**Material for this exercise**.
-- ==== Sys2Proof/Machine/Compose.lean ====
section
/-! DEFINITION. The path of a pixel: planes, sprites, overlay, cursor, video layers, blending and
the output stage (R184 to R193, R206 to R225). -/

namespace Sys2Proof.Machine

/-- The byte in effect of a framed or live register, and a 16-bit one. -/
def Cell.ef (c : Cell) (a : Nat) : Nat := (c.eff.rd a).toNat
def Cell.ef16 (c : Cell) (a : Nat) : Nat := c.eff.rdN a 2
def Cell.efBit (c : Cell) (a i : Nat) : Bool := c.eff.bit a i

/-- The geometry in effect (R160). -/
def Cell.hTotal (c : Cell) : Nat := c.ef16 0xE734
def Cell.hActive (c : Cell) : Nat := c.ef16 0xE736
def Cell.vTotal (c : Cell) : Nat := c.ef16 0xE73C
def Cell.vActive (c : Cell) : Nat := c.ef16 0xE73E
def Cell.cutLine (c : Cell) : Nat := c.ef16 0xE744
def Cell.commitLine (c : Cell) : Nat := c.ef16 0xE746

/-- The byte of cell memory at an address modulo 80000h. -/
def Cell.vmem (c : Cell) (a : Nat) : Nat := (c.tickMem.rd (a % 0x80000)).toNat

/-- Pixel `p` of a row of `d`-bit pixels at `addr`, leftmost in the most significant bits (R186). -/
def Cell.pixelAt (c : Cell) (addr d p : Nat) : Nat :=
  c.vmem (addr + p * d / 8) / 2 ^ (8 - d - p * d % 8) % 2 ^ d

/-- A plane pixel: its palette index, and whether it counts for collisions (R201). -/
structure PlaneDot where
  index : Nat
  solid : Bool

/-- A glyph pixel by R187 and R188. -/
def glyphDot (attrMode attr ulLine r : Nat) (patBit bg0t phase : Bool) (palofs : Nat) :
    Option PlaneDot :=
  let b (i : Nat) : Bool := attr.testBit i
  let blink := b 7
  let bg := if attrMode = 3 then bitsOf attr 5 4 else bitsOf attr 6 4
  let fg := if attrMode = 0 then bitsOf attr 3 0 else bitsOf attr 2 0
  let ul := (attrMode = 1 ∨ attrMode = 3) ∧ b 3
  let rv := (attrMode = 2 ∧ b 3) ∨ (attrMode = 3 ∧ b 6)
  let fore := patBit ∨ (ul ∧ r = ulLine)
  let backColour := if rv then fg else bg
  let foreColour := if rv then bg else fg
  let shown := fore ∧ ¬ (blink ∧ ¬ phase)
  let colour := if shown then foreColour else backColour
  if ¬ shown ∧ colour = 0 ∧ bg0t then none
  else some { index := (palofs + colour) % 256, solid := shown }

/-- The pixel that plane A (`b` = 0E780h) or B (0E7A0h) shows at (x, y) (R184 to R188). -/
def Cell.planeDot (c : Cell) (b x y : Nat) : Option PlaneDot :=
  let cfg := c.ef b
  if ¬ (cfg.testBit 7 ∧ (c.ef (b + 3)).testBit 0) then none
  else
    let tsize := bitsOf cfg 5 4
    let tw := if tsize = 2 then 16 else 8
    let th := if tsize = 0 then 8 else 16
    let d := 2 ^ bitsOf cfg 3 2
    let map := c.ef (b + 1)
    let mw := 32 * 2 ^ bitsOf map 5 4
    let mh := if map.testBit 3 then 64 else 32
    let rowh := c.ef (b + 2)
    let rh := rowh % 16 + 1
    let px := (x + c.ef16 (b + 4)) % (mw * tw)
    let py := (y + c.ef16 (b + 6)) % (mh * rh)
    let entry := c.ef16 (b + 8) * 8 + 2 * (py / rh * mw + px / tw)
    let lo := c.vmem entry
    let hi := c.vmem (entry + 1)
    let col := px % tw
    let r := py % rh
    let palofs := c.ef (b + 12)
    let pat := c.ef16 (b + 10) * 8
    let at_ (n r cc : Nat) : Nat := c.pixelAt (pat + n * tw * th * d / 8 + r * tw * d / 8) d cc
    if cfg.testBit 6 then
      glyphDot (cfg % 4) hi (rowh / 16) r (at_ lo r col = 1) (map.testBit 2) (c.io.bit 0xE7C1 0)
        palofs
    else
      let e := hi * 256 + lo
      let r' := if e.testBit 15 then rh - 1 - r else r
      let c' := if e.testBit 14 then tw - 1 - col else col
      let p := at_ (bitsOf e 10 0) r' c'
      if p = 0 then none
      else
        let i := if d = 8 then palofs + p else palofs + bitsOf e 13 11 * 2 ^ d + p
        some { index := i % 256, solid := true }

/-- A sprite's pixel value at dot x; 0 is transparent or outside (R192). -/
def SpriteHit.pixel (s : SpriteHit) (x : Nat) : Nat :=
  let w := 8 * (s.wc + 1)
  let off := (x : Int) - s.x
  if off < 0 ∨ (w : Int) ≤ off then 0
  else
    let k := if s.hf then w - 1 - off.toNat else off.toNat
    if s.d8 then (s.bytes.getD k 0#8).toNat
    else
      let b := (s.bytes.getD (k / 2) 0#8).toNat
      if k % 2 = 0 then b / 16 else b % 16

/-- The sprites shown on line y, in index order. -/
def Cell.spritesOn (c : Cell) (y : Nat) : List SpriteHit :=
  match c.sprites.rows.find? (fun r => r.y = y) with
  | some r => r.hits
  | none => []

/-- The sprite layer at a dot: palette index and PRIO of the lowest-numbered opaque sprite (R193). -/
def Cell.spriteDot (c : Cell) (x y : Nat) : Option (Nat × Nat) :=
  ((c.spritesOn y).find? (fun s => s.pixel x ≠ 0)).map fun s =>
    let base := c.ef 0xE7D6 + (if s.d8 then 0 else s.pal * 16)
    ((base + s.pixel x) % 256, s.prio)

/-- The opaque pixel of the overlay or, in front of it, of the cursor (R210, R211). -/
def Cell.overlayDot (c : Cell) (x y : Nat) : Option Nat :=
  let cx := signedOf 11 (c.ef16 0xE952)
  let cy := signedOf 11 (c.ef16 0xE954)
  let dx := (x : Int) - cx
  let dy := (y : Int) - cy
  let cur :=
    if c.efBit 0xE950 0 ∧ 0 ≤ dx ∧ dx < 32 ∧ 0 ≤ dy ∧ dy < 32 then
      c.pixelAt (c.ef16 0xE956 * 8 + 8 * dy.toNat) 2 dx.toNat
    else 0
  if cur ≠ 0 then some ((c.ef 0xE951 + cur) % 256)
  else
    let cfg := c.ef 0xE940
    let ox := c.ef16 0xE942 % 1024 / 8 * 8
    let oy := c.ef16 0xE944
    if cfg.testBit 7 ∧ ox ≤ x ∧ x < ox + c.ef16 0xE946 ∧ oy ≤ y ∧ y < oy + c.ef16 0xE948 then
      let p := c.pixelAt (c.ef16 0xE94A * 8 + (y - oy) * c.ef16 0xE94C) (2 ^ bitsOf cfg 3 2) (x - ox)
      if p = 0 then none else some ((c.ef 0xE941 + p) % 256)
    else none

/-- Three components. -/
abbrev Rgb := Nat × Nat × Nat

/-- The components of a 30-bit colour, R in [29:20] (R206). -/
def rgbOf (v : Nat) : Rgb := (v / 0x100000 % 1024, v / 1024 % 1024, v % 1024)
def packRgb (c : Rgb) : Word := BitVec.ofNat 32 (c.1 * 0x100000 + c.2.1 * 1024 + c.2.2)

def Rgb.map3 (f g h : Nat → Nat) (c : Rgb) : Rgb := (f c.1, g c.2.1, h c.2.2)

/-- Entry i of table t (R214). -/
def tableEntry (t : Bytes) (sel i : Nat) : Nat := t.rdN (0x1000 * sel + 2 * i) 2

/-- The pre-blend LUT and the glaze (R215). -/
def preBlend (t : Bytes) (c : Rgb) : Rgb :=
  c.map3 (tableEntry t 2 ·) (tableEntry t 3 ·) (tableEntry t 4 ·)
def glaze (t : Bytes) (a : Rgb) : Rgb :=
  a.map3 (fun v => tableEntry t 5 (v / 16)) (fun v => tableEntry t 6 (v / 16))
    (fun v => tableEntry t 7 (v / 16))

/-- A curve (R223). -/
def curve (t : Bytes) (sel x : Nat) : Nat :=
  let k := x / 16
  let j := x % 16
  let b0 : Int := tableEntry t sel k
  let b1 : Int := tableEntry t sel (k + 1)
  (clampInt 0 1023 ((16 * b0 + j * (b1 - b0) + 32) / 64)).toNat

/-- A matrix (R225). -/
def matrix (t : Bytes) (sel : Nat) (c : Rgb) : Rgb :=
  let m (i j : Nat) : Int := signedOf 16 (tableEntry t sel (3 * i + j))
  let row (i : Nat) : Nat :=
    (clampInt 0 16383 ((m i 0 * c.1 + m i 1 * c.2.1 + m i 2 * c.2.2 + 2048) / 4096)).toNat
  (row 0, row 1, row 2)

/-- R220: the first source position and the phase of destination column or line i. -/
def scaleAt (s d i : Nat) : Int × Nat :=
  let step := s * 65536 / d
  let pos : Int := i * step + step / 2 - 32768
  let n := pos / 65536
  (n, ((pos - n * 65536) / 2048).toNat)

/-- R220: the source columns or lines that the four taps read. -/
def tapIndex (s : Nat) (n : Int) (k : Nat) : Nat := (clampInt 0 (s - 1) (n - 1 + k)).toNat

/-- Source line n as it is usable on the output line that began at `start`, or the line used in its
place (R221). -/
def Layer.lineFor (l : Layer) (start : Nat) : Nat → Option (List Rgb)
  | 0 => (l.lines.find? (fun s => s.n = 0 ∧ s.arrived < start)).map (·.codes)
  | n + 1 =>
    match l.lines.find? (fun s => s.n = n + 1 ∧ s.arrived < start) with
    | some s => some s.codes
    | none => l.lineFor start n

/-- The source lines that output line `i` of the rectangle uses (R220). -/
def linesUsed (sh dh i : Nat) : List Nat :=
  let v := scaleAt sh dh i
  ((List.range 4).map (tapIndex sh v.1)).eraseDups

/-- The 10-bit R'G'B' of video layer L at (x, y) after scaling, before its curve (R218 to R221). -/
def Cell.layerDot (c : Cell) (L x y : Nat) : Option Rgb :=
  let b := 0xE9A0 + 0x20 * L
  let dx := c.ef16 (b + 2)
  let dy := c.ef16 (b + 4)
  let dw := c.ef16 (b + 6)
  let dh := c.ef16 (b + 8)
  match c.picture.layers[L]? with
  | none => none
  | some l =>
    match l.effect with
    | none => none
    | some d =>
      if ¬ (c.efBit b 7 ∧ dx ≤ x ∧ x < dx + dw ∧ dy ≤ y ∧ y < dy + dh) then none
      else
        let start := c.beam.ctime - c.beam.dot
        let v := scaleAt d.sh dh (y - dy)
        let h := scaleAt d.sw dw (x - dx)
        let coef (t p k : Nat) : Int := signedOf 12 (tableEntry c.picture.tables t (p * 4 + k))
        let rows := (List.range 4).map fun k => l.lineFor start (tapIndex d.sh v.1 k)
        if rows.any (·.isNone) then none
        else
          let comp (pick : Rgb → Nat) : Nat :=
            let hpass (row : List Rgb) : Int :=
              ((List.range 4).map fun k =>
                coef (0x0E + 2 * L) h.2 k * (pick (row.getD (tapIndex d.sw h.1 k) (0, 0, 0)) : Int)).sum
            let s := ((List.range 4).map fun k =>
              coef (0x0F + 2 * L) v.2 k * hpass ((rows.getD k none).getD [])).sum
            (clampInt 0 1023 ((s + 524288) / 1048576)).toNat
          some (comp (·.1), comp (·.2.1), comp (·.2.2))

/-- A layer's pixel on its way to the blender: its key colour, its colour S and its palette alpha. -/
structure LayerDot where
  key : Rgb
  colour : Rgb
  alpha : Nat

/-- A graphic pixel through a renderer's palette and tables (R206). -/
def graphicDot (pal tbl : Bytes) (index : Nat) : LayerDot :=
  let k := rgbOf (pal.rdN (4 * index) 4)
  { key := k, colour := preBlend tbl k, alpha := tableEntry tbl 1 index }

/-- R209: the colour key of layer code L. -/
def Cell.keyMatches (c : Cell) (L : Nat) (k : Rgb) : Bool :=
  let want := rgbOf (c.eff.rdN (0xE914 + 8 * L) 4)
  let tol := c.ef (0xE912 + 8 * L)
  let near (a b : Nat) : Bool := decide (a ≤ b + tol ∧ b ≤ a + tol)
  near k.1 want.1 && near k.2.1 want.2.1 && near k.2.2 want.2.2

def mixAlpha (a : Nat) (s d : Rgb) : Rgb :=
  let f (x y : Nat) : Nat := (a * x + (255 - a) * y + 127) / 255
  (f s.1 d.1, f s.2.1 d.2.1, f s.2.2 d.2.2)

/-- R208: a pixel of layer code L that is neither transparent nor keyed changes A, to whatever value. -/
def Cell.blends (c : Cell) (L : Nat) (p : Option LayerDot) : Bool :=
  match p with
  | none => false
  | some s => !(c.ef (0xE910 + 8 * L) % 4 == 1 && c.keyMatches L s.key)

/-- R208: accumulator A after a pixel of layer code L; `none` leaves A unchanged. -/
def Cell.blend (c : Cell) (L : Nat) (p : Option LayerDot) (a : Rgb) : Rgb :=
  match p with
  | none => a
  | some s =>
    match c.ef (0xE910 + 8 * L) % 4 with
    | 0 => s.colour
    | 1 => if c.keyMatches L s.key then a else s.colour
    | 2 => mixAlpha (c.ef (0xE911 + 8 * L)) s.colour a
    | _ => mixAlpha (if L < 2 then c.ef (0xE911 + 8 * L) else s.alpha) s.colour a

/-- The output stage (R206). -/
def Cell.outputStage (c : Cell) (tbl : Bytes) (a : Rgb) : Word :=
  let cfg := c.ef 0xE980
  let a := if cfg.testBit 0 then matrix tbl 0x0D a else a
  let g := glaze tbl a
  packRgb (if bitsOf cfg 3 2 ≠ 0 then g.map3 (curve tbl 0x0A) (curve tbl 0x0A) (curve tbl 0x0A) else g)

/-- The layer codes from rear to front, with code 5 for the sprite pixel at its place (R207). -/
def Cell.layerCodes (c : Cell) (prio : Option Nat) : List Nat :=
  let order := c.ef16 0xE900
  let codes := (List.range 5).map fun i => order / 8 ^ i % 8
  match prio with
  | none => codes
  | some p =>
    let backFirst := codes.find? (fun k => k = 2 ∨ k = 3)
    let back := backFirst.getD 2
    let front := 5 - back
    codes.flatMap fun k =>
      (if p = 0 ∧ k = back then [5] else []) ++ [k] ++
      (if (p = 1 ∧ k = back) ∨ (p = 2 ∧ k = front) ∨ (p = 3 ∧ k = 4) then [5] else [])

/-- Both renderers at output dot (x, y) (R206 to R209, R227). -/
def Cell.composeDot (c : Cell) (x y : Nat) : Dot :=
  let p := c.picture
  let gl0 := (c.planeDot 0xE780 x y).map (·.index)
  let gl1 := (c.planeDot 0xE7A0 x y).map (·.index)
  let spr := c.spriteDot x y
  let gl3 := c.overlayDot x y
  let video (L : Nat) : Option LayerDot :=
    (c.layerDot L x y).map fun k =>
      let m := k.map3 (curve p.tables (8 + L)) (curve p.tables (8 + L)) (curve p.tables (8 + L))
      let s := preBlend p.tables m
      { key := k, colour := if c.efBit (0xE9A0 + 0x20 * L) 4 then matrix p.tables (0x0B + L) s else s
        alpha := 0 }
  let bg := rgbOf (c.eff.rdN 0xE904 4)
  let graphic (pal tbl : Bytes) (k : Nat) : Option LayerDot :=
    let index : Option Nat := match k with
      | 2 => gl0
      | 3 => gl1
      | 4 => gl3
      | 5 => spr.map (·.1)
      | _ => none
    index.map (graphicDot pal tbl)
  let layer (k : Nat) : Option LayerDot :=
    if k < 2 then video k else graphic p.palette p.tables k
  let step (acc : Rgb × Bool) (k : Nat) : Rgb × Bool :=
    let p := layer k
    (c.blend k p acc.1, acc.2 || (decide (k < 2) && c.blends k p))
  let main := (c.layerCodes (spr.map (·.2))).foldl step (preBlend p.tables bg, false)
  let guarded := ((c.layerCodes none).filter (fun k => 2 ≤ k)).foldl
    (fun a k => c.blend k (graphic p.guardPalette p.guardTables k) a) (preBlend p.guardTables bg)
  { main := c.outputStage p.tables main.1, guarded := c.outputStage p.guardTables guarded
    video := main.2 }

/-- The opaque colliding sprites of a dot, as index and group, and whether a tested plane shows an
opaque pixel there (R200, R201). -/
def Cell.dotHits (c : Cell) (x y : Nat) : DotHits :=
  let solid (b : Nat) : Bool := match c.planeDot b x y with
    | some d => d.solid
    | none => false
  { sprites := ((c.spritesOn y).filter (fun s => s.coll && s.pixel x != 0)).map fun s => (s.index, s.grp)
    plane := (c.efBit 0xE7D0 0 && solid 0xE780) || (c.efBit 0xE7D0 1 && solid 0xE7A0) }

end Sys2Proof.Machine
end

**Task statement**. Copy word for word the stretch of entries above from the line that has "the output stage (R184" through the line that has "def Cell.cutLine (c", both ends included, and nothing outside it.

**Result for this task**.
the output stage (R184 to R193, R206 to R225). -/

namespace Sys2Proof.Machine

/-- The byte in effect of a framed or live register, and a 16-bit one. -/
def Cell.ef (c : Cell) (a : Nat) : Nat := (c.eff.rd a).toNat
def Cell.ef16 (c : Cell) (a : Nat) : Nat := c.eff.rdN a 2
def Cell.efBit (c : Cell) (a i : Nat) : Bool := c.eff.bit a i

/-- The geometry in effect (R160). -/
def Cell.hTotal (c : Cell) : Nat := c.ef16 0xE734
def Cell.hActive (c : Cell) : Nat := c.ef16 0xE736
def Cell.vTotal (c : Cell) : Nat := c.ef16 0xE73C
def Cell.vActive (c : Cell) : Nat := c.ef16 0xE73E
def Cell.cutLine (c : Cell) : Nat := c.ef16 0xE744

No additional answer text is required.